Below are some records. Return exactly the lines from the one with "Tbl.get d (Tbl.set" to the one with "theorem core_modCore (s", and nothing else.
BEGIN Exercise data
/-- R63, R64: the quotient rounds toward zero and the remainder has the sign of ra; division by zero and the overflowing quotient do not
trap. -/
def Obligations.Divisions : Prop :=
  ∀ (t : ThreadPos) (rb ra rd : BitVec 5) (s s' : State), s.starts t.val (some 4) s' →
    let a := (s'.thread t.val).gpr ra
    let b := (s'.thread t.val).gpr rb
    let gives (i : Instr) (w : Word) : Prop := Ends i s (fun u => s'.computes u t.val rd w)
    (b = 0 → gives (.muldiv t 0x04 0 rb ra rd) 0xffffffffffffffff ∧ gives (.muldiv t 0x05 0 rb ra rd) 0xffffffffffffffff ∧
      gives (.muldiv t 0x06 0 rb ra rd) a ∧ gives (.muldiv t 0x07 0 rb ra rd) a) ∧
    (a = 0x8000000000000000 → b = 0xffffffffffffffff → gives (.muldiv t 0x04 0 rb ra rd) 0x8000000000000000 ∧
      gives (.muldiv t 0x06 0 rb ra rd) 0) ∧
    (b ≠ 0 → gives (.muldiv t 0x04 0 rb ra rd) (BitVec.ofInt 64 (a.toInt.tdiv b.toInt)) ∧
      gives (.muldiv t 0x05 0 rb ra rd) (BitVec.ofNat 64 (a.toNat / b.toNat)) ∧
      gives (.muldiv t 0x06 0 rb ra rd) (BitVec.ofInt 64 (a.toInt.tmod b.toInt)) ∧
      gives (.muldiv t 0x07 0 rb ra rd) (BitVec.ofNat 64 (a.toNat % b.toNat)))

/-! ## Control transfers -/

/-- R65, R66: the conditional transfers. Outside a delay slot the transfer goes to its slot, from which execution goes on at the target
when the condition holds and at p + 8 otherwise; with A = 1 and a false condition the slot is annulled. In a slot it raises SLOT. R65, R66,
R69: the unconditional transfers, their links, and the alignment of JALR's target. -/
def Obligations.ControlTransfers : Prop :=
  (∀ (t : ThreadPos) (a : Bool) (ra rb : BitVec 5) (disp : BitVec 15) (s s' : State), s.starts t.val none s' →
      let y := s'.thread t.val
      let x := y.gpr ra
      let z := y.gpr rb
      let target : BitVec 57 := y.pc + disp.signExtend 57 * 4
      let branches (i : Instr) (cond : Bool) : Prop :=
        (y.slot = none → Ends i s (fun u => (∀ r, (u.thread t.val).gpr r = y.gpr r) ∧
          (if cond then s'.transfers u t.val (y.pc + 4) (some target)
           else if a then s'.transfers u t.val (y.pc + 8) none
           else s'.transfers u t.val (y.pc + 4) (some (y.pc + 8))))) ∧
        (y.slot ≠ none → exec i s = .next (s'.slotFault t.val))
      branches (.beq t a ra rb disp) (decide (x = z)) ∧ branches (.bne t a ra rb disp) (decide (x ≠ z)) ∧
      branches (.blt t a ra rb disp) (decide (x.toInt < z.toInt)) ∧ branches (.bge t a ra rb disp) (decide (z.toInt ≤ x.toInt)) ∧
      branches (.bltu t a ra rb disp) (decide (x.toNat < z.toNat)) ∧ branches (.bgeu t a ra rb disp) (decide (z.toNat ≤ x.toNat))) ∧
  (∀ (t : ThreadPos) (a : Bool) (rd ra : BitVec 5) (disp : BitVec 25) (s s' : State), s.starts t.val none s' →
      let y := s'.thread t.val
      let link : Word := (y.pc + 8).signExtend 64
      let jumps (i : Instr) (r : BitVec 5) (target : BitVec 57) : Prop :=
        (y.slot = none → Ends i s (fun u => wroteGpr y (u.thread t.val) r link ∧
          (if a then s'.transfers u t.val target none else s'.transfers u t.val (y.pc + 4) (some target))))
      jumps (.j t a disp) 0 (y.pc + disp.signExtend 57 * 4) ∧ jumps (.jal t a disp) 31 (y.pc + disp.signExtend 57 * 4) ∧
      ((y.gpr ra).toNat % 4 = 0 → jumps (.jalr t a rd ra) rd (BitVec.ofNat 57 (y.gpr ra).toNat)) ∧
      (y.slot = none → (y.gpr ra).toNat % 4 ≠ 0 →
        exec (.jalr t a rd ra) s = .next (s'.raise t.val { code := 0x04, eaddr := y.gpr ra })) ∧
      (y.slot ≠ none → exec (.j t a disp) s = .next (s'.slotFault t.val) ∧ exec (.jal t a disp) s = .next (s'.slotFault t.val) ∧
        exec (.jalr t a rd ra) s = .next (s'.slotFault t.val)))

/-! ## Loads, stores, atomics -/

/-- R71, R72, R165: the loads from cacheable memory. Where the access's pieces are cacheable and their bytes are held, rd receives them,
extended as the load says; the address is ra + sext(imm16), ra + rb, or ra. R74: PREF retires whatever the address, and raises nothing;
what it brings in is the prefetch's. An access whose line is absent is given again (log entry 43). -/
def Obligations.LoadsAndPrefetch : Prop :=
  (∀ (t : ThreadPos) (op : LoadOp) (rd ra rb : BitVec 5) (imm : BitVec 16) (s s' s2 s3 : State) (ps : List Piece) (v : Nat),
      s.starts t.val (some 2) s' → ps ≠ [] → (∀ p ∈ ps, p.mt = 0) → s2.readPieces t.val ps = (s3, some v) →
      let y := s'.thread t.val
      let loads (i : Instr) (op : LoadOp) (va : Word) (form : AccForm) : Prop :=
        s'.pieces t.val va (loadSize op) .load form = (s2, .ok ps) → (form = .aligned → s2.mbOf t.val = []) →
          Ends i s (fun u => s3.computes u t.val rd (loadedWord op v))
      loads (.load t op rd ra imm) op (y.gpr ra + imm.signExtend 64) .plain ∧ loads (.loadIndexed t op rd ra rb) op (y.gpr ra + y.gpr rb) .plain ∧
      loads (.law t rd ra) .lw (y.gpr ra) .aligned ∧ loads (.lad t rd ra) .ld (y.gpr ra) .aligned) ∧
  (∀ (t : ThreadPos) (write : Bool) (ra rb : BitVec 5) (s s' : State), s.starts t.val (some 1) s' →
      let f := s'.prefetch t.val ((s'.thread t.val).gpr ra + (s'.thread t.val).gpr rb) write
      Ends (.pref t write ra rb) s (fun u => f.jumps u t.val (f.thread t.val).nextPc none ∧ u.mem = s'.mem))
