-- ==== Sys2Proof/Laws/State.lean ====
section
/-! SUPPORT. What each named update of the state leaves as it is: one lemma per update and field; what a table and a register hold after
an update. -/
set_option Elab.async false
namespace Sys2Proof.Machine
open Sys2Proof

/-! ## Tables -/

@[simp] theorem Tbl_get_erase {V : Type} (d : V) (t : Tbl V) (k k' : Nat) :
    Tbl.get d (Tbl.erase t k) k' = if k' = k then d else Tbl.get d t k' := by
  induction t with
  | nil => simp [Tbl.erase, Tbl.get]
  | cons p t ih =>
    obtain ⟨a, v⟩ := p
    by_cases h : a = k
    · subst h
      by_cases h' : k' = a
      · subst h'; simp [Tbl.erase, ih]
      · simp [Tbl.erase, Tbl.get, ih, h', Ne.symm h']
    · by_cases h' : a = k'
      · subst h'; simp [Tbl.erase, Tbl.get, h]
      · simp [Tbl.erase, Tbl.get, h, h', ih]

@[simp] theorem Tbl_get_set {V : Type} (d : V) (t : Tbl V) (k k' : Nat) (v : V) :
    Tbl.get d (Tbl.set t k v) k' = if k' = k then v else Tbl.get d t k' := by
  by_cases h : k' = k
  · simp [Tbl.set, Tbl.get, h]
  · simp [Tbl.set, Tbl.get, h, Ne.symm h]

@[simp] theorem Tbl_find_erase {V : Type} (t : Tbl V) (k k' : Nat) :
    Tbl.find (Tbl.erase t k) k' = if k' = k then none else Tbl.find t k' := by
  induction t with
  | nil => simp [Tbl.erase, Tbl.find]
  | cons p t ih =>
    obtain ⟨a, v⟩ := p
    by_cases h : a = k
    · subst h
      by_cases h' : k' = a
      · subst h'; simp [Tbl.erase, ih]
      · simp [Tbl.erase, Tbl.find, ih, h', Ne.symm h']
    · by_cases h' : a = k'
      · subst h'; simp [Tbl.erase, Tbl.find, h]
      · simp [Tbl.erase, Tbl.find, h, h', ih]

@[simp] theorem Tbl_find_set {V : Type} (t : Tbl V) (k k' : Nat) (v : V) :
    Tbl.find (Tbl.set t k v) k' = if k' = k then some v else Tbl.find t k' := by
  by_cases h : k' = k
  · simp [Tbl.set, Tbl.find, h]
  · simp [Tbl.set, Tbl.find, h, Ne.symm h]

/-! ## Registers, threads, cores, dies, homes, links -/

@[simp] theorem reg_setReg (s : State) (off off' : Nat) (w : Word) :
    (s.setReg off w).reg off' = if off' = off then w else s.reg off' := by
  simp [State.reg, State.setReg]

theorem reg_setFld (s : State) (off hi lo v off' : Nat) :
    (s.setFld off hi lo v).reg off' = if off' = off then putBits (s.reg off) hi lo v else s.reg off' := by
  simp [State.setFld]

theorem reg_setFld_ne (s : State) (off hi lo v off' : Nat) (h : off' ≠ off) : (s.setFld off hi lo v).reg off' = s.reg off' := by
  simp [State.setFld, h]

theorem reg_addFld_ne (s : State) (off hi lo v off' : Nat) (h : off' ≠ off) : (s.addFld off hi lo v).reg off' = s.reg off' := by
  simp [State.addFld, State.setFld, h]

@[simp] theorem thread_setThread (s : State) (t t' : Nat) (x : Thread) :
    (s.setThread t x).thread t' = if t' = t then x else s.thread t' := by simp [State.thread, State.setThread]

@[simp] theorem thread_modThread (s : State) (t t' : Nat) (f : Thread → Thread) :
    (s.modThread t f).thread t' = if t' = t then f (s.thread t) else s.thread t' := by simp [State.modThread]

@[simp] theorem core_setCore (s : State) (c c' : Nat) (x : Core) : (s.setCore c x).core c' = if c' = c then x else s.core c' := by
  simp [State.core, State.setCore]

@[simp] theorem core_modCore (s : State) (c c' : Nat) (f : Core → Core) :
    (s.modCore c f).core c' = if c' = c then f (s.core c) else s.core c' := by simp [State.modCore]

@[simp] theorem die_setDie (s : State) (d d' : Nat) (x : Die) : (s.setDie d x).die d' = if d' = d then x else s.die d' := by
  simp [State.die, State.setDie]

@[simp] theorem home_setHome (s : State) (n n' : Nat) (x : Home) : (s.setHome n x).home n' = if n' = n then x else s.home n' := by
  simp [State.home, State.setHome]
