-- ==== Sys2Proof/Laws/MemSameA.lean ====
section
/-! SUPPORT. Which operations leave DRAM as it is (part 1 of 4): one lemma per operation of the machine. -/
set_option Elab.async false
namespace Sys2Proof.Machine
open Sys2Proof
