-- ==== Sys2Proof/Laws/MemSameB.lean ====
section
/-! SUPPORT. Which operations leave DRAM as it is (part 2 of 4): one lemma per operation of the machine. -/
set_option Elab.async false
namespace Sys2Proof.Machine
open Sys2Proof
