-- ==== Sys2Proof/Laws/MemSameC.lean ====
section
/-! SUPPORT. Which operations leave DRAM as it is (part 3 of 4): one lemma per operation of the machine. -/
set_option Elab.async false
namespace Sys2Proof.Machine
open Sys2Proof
END Exercise data
> **Solution**:
    Tbl.get d (Tbl.set t k v) k' = if k' = k then v else Tbl.get d t k' := by
  by_cases h : k' = k
  · simp [Tbl.set, Tbl.get, h]
  · simp [Tbl.set, Tbl.get, h, Ne.symm h]

@[simp] theorem Tbl_find_erase {V : Type} (t : Tbl V) (k k' : Nat) :
    Tbl.find (Tbl.erase t k) k' = if k' = k then none else Tbl.find t k' := by
  induction t with
  | nil => simp [Tbl.erase, Tbl.find]
  | cons p t ih =>
    obtain ⟨a, v⟩ := p
    by_cases h : a = k
    · subst h
      by_cases h' : k' = a
      · subst h'; simp [Tbl.erase, ih]
      · simp [Tbl.erase, Tbl.find, ih, h', Ne.symm h']
    · by_cases h' : a = k'
      · subst h'; simp [Tbl.erase, Tbl.find, h]
      · simp [Tbl.erase, Tbl.find, h, h', ih]

@[simp] theorem Tbl_find_set {V : Type} (t : Tbl V) (k k' : Nat) (v : V) :
    Tbl.find (Tbl.set t k v) k' = if k' = k then some v else Tbl.find t k' := by
  by_cases h : k' = k
  · simp [Tbl.set, Tbl.find, h]
  · simp [Tbl.set, Tbl.find, h, Ne.symm h]

/-! ## Registers, threads, cores, dies, homes, links -/

@[simp] theorem reg_setReg (s : State) (off off' : Nat) (w : Word) :
    (s.setReg off w).reg off' = if off' = off then w else s.reg off' := by
  simp [State.reg, State.setReg]

theorem reg_setFld (s : State) (off hi lo v off' : Nat) :
    (s.setFld off hi lo v).reg off' = if off' = off then putBits (s.reg off) hi lo v else s.reg off' := by
  simp [State.setFld]

theorem reg_setFld_ne (s : State) (off hi lo v off' : Nat) (h : off' ≠ off) : (s.setFld off hi lo v).reg off' = s.reg off' := by
  simp [State.setFld, h]

theorem reg_addFld_ne (s : State) (off hi lo v off' : Nat) (h : off' ≠ off) : (s.addFld off hi lo v).reg off' = s.reg off' := by
  simp [State.addFld, State.setFld, h]

@[simp] theorem thread_setThread (s : State) (t t' : Nat) (x : Thread) :
    (s.setThread t x).thread t' = if t' = t then x else s.thread t' := by simp [State.thread, State.setThread]

@[simp] theorem thread_modThread (s : State) (t t' : Nat) (f : Thread → Thread) :
    (s.modThread t f).thread t' = if t' = t then f (s.thread t) else s.thread t' := by simp [State.modThread]

@[simp] theorem core_setCore (s : State) (c c' : Nat) (x : Core) : (s.setCore c x).core c' = if c' = c then x else s.core c' := by
  simp [State.core, State.setCore]

@[simp] theorem core_modCore (s : State) (c c' : Nat) (f : Core → Core) :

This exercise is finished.